* _PROBLEM STATEMENT_
Among the lines below, restate word for word only those from the line with "let b := 8 * (m - 2)" through the line with "let key := if q then dn else 64 + dn", with both end lines kept.

* _Saved data entries_
--- START ---

-- ==== Sys2Proof/Machine/Evb.lean ====
section
/-!
DEFINITION. The event builder: events, tags, the event store, completion, event format and admission (R422 to R437).
-/
namespace Sys2Proof.Machine

/-- The state with the event builder's own state changed by `f`. -/
def State.updEvb (s : State) (f : EvbSt → EvbSt) : State := { s with evb := f s.evb }

/-- A free place among `cap`: any free one may be taken, as `hint` decides (the manual fixes no arrangement). -/
def pickPlace (cap : Nat) (used : List Nat) (hint : Nat) : Option Nat :=
  if hint % cap ∉ used ∧ 0 < cap then some (hint % cap)
  else (List.range (Nat.min cap (used.length + 1))).find? (fun i => decide (i ∉ used))

/-- The tile-frame (t, f) was reported incomplete, or lost words for want of a place (R287, R290, R344). -/
def State.incompleteTF (s : State) (t f : Nat) : Bool := decide ((f, t) ∈ s.det.incomplete) || decide ((t, f) ∈ s.acq.lost)

/-- LANES3, CAP, THR_NEW and CAL_NEW of the header of tile `t` for frame `f`, 0 when none was received (R253). -/
def State.hdrFlags (s : State) (t f : Nat) : Nat := dfld (sget (0, 0) (f * 16 + t) s.det.headers).1 55 52

/-- The engine `e` of the rotation of dispatch group `j` at place `k` (R386). -/
def engAt (j k : Nat) : Nat := (3 * j + k % 3) * 8 + k / 3

/-- The dispatch group of engine `e`. -/
def engGroup (e : Nat) : Nat := e / 24

/-- Engine `e` beside its registers. -/
def State.engine (s : State) (e : Nat) : Eng := sget {} e s.eng.engs

/-- The last frame that matters to an event: the frame of the group, or the frame that contains E − 1 (R422). -/
def Ev.target (v : Ev) : Nat := if v.kind = 1 ∨ v.kind = 2 then frameOf (v.hi - 1) else v.frame

/-- Engine `e` takes part in the event (R422). -/
def Ev.concerns (v : Ev) (e : Nat) : Bool := decide (v.kind = 1) || decide (v.kind = 2) || decide (engGroup e = v.group)

/-- Every engine concerned has passed its marker of the event's frame, and no word of the event waits at an output arbiter
(R409, R422). -/
def State.evPassed (s : State) (v : Ev) : Bool :=
  (List.range 96).all (fun e => !v.concerns e || decide (v.target < sget 0 (s.modeOf v.target) (s.engine e).passed))
    && s.eng.out.all (fun w => decide (w.ev ≠ v.num))

/-- EVB.STATUS.TAGS follows the tags in use. -/
def State.showTags (s : State) : State :=
  s.setF Reg.evbStatus 25 16 (s.evb.evs.filter (fun v => decide (v.tag < 512))).length

/-- A tag is free. -/
def State.tagFree (s : State) (t : Nat) : Bool := decide (t < 512) && s.evb.evs.all (fun v => decide (v.tag ≠ t))

/-- A free tag, or 512 when there is none (R424). -/
def State.pickTag (s : State) : Nat :=
  (pickPlace 512 ((s.evb.evs.map (fun v => v.tag)).filter (fun t => decide (t < 512))) (Config.freeNat s.fresh)).getD 512

/-- A dropped event is counted in DROPp and in the cause counter of its row (R424, R425, R435). -/
def State.countEvDrop (s : State) (prio cause bits : Nat) : State :=
  (((s.incSat cause).incSat (Reg.evbDrop prio)).raise Pg.evb (0x10 + bits)).stick Pg.evb 0x10000

/-- The destination of an event of mode `m` (R430, R431): queue or lanes, its number, and the lane-bound count after it. -/
def State.evDest (s : State) (kind m frame group : Nat) : Bool × Nat × Nat :=
  let d := s.nat Reg.evbDest
  let b := 8 * (m - 2)
  if d.testBit (b + 7) then (true, nfld d (b + 5) b, s.evb.laneCount)
  else if kind = 0 ∨ kind = 3 then (false, (frame + group) % 4, s.evb.laneCount)
  else (false, s.evb.laneCount % 4, s.evb.laneCount + 1)

/-- The priority of an event (R434). -/
def State.evPrio (s : State) (kind group src : Nat) : Nat :=
  if kind = 4 then s.fld Reg.evbPrio 19 18
  else if kind = 1 ∨ kind = 2 then s.fld Reg.evbPrio (2 * src + 9) (2 * src + 8)
  else s.fld Reg.evbPrio (2 * group + 1) (2 * group)

/-- An event opens: it takes a destination, an EVSEQ and a free tag, or is dropped for want of one (R422, R424, R430 to
R434). The fields of `v` beside these are those of the event. The answer is the event's number. -/
def State.evOpen (s : State) (v : Ev) : State × Nat :=
  let (q, dn, cnt) := s.evDest v.kind v.mode v.frame v.group
  let key := if q then dn else 64 + dn
  let seq := sget 0 key s.evb.seqs
  let pr := s.evPrio v.kind v.group v.accSrc
  let n := s.evb.nextNum
  let t := s.pickTag
  let w := { v with num := n, tag := t, isQ := q, dnum := dn, evseq := seq % 2 ^ 32, prio := pr }
  let s := s.draw.updEvb (fun b => { b with
    evs := b.evs ++ [w], nextNum := n + 1, seqs := sset 0 key (seq + 1) b.seqs, laneCount := cnt })
  let s := if t = 512 then s.countEvDrop pr Reg.evbTagDrop 1 else s
  (s.showTags, n)

/-- The number of an event that never opens: its words are discarded (R732). -/
def State.evNone (s : State) : State × Nat := (s.updEvb (fun b => { b with nextNum := b.nextNum + 1 }), s.evb.nextNum)
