/-- The first frame from `f` on that the ring holds words of, or has lost words of. -/
def State.xNext (s : State) (f : Nat) : Option Nat :=
  let fs := s.tailPages.flatMap (fun p => [mdF1 p.2, mdF2 p.2]) ++ s.acq.pages.flatMap (fun p => p.f1 :: p.f2.toList)
    ++ s.acq.gone.map (fun g => g.1 / 16)
  (fs.filter (fun g => decide (f ≤ g))).foldl (fun b g => match b with
    | none => some g
    | some h => some (Nat.min g h)) none

/-- Blocks of an extraction wait for credit of their queue (R376). -/
def State.xWaits (s : State) (q : Nat) : Bool := s.que.packets.any (fun p => p.waits && decide (p.queue = q))

/-- One step of extraction: a request begins with its head; the next frame's groups follow once the frame has closed; the
trailer ends the stream (R374 to R377). -/
def State.tailExtract (s : State) : State :=
  let s := s.tailDrain
  match s.acq.cur with
  | none =>
    match s.acq.reqs with
    | [] => s
    | r :: rest =>
      let s := (s.updAcq (fun a => { a with reqs := rest, cur := some { req := r, next := frameOf r.start } })).showX
      s.xFeed r [r.start, r.stop, packFields [(16, 0), (16, r.tiles), (17, 0), (15, r.id)]]
  | some c =>
    if c.fed ∨ s.xWaits c.req.queue then s
    else
      let last := frameOf (c.req.stop - 1)
      let live := s.tailRunning || s.acq.tailStop.isSome
      let put := fun (s : State) (c : XCur) => s.updAcq (fun a => { a with cur := some c })
      match s.xNext c.next with
      | some f =>
        if f ≤ last then
          if live && !s.intakeClosed f then s
          else
            let (s, c) := s.xFrame c f
            put s c
        else if live && !s.intakeClosed last then s
        else (put (s.xFeed c.req [packFields [(32, c.words), (32, c.gaps)]]) { c with fed := true }).rleEnd (0x8000 + c.req.id)
      | none =>
        if live && !s.intakeClosed last then s
        else (put (s.xFeed c.req [packFields [(32, c.words), (32, c.gaps)]]) { c with fed := true }).rleEnd (0x8000 + c.req.id)

/-- An extraction ends once its last block is placed (R378). -/
def State.tailExtractDone (s : State) : State :=
  match s.acq.cur with
  | none => s
  | some c =>
    if c.fed && decide (s.rle (0x8000 + c.req.id) = {}) && !s.xWaits c.req.queue then
      let s := (s.wr Reg.tailXWords (word c.words)).inc Reg.tailXDone
      ((s.raise Pg.tail 0x2).updAcq (fun a => { a with cur := none })).showX
    else s

/-- A flush, a mismatch or EN = 0 of its queue ends an extraction that waits for credit (R454). -/
def State.tailXEnd (s : State) (q : Nat) : State :=
  match s.acq.cur with
  | none => s
  | some c =>
    if c.req.queue = q ∧ s.xWaits q then
      let s := s.updQue (fun x => { x with packets := x.packets.filter (fun p => !(p.waits && decide (p.queue = q))) })
      ((s.setRle (0x8000 + c.req.id) {}).updAcq (fun a => { a with cur := none })).showX
    else s

/-- Effect of a write of TAIL.META_SEL: META0 to META7 show the metadata of the selected page (R368). -/
def State.metaSel (s : State) (v : Word) : State :=
  let s := s.plainWrite Reg.tailMetaSel v
  let md := s.pageMeta (s.tailRegion.1 + v.toNat)
  (List.range 4).foldl (fun s i =>
    (s.wr (Reg.tailMeta (2 * i)) (word (mdWord md i).toNat)).wr (Reg.tailMeta (2 * i + 1)) (word ((mdWord md i).toNat / 2 ^ 32))) s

--- END ---

* _ANSWER SPACE_
  let b := 8 * (m - 2)
  if d.testBit (b + 7) then (true, nfld d (b + 5) b, s.evb.laneCount)
  else if kind = 0 ∨ kind = 3 then (false, (frame + group) % 4, s.evb.laneCount)
  else (false, s.evb.laneCount % 4, s.evb.laneCount + 1)

/-- The priority of an event (R434). -/
def State.evPrio (s : State) (kind group src : Nat) : Nat :=
  if kind = 4 then s.fld Reg.evbPrio 19 18
  else if kind = 1 ∨ kind = 2 then s.fld Reg.evbPrio (2 * src + 9) (2 * src + 8)
  else s.fld Reg.evbPrio (2 * group + 1) (2 * group)

/-- An event opens: it takes a destination, an EVSEQ and a free tag, or is dropped for want of one (R422, R424, R430 to
R434). The fields of `v` beside these are those of the event. The answer is the event's number. -/
def State.evOpen (s : State) (v : Ev) : State × Nat :=
  let (q, dn, cnt) := s.evDest v.kind v.mode v.frame v.group
  let key := if q then dn else 64 + dn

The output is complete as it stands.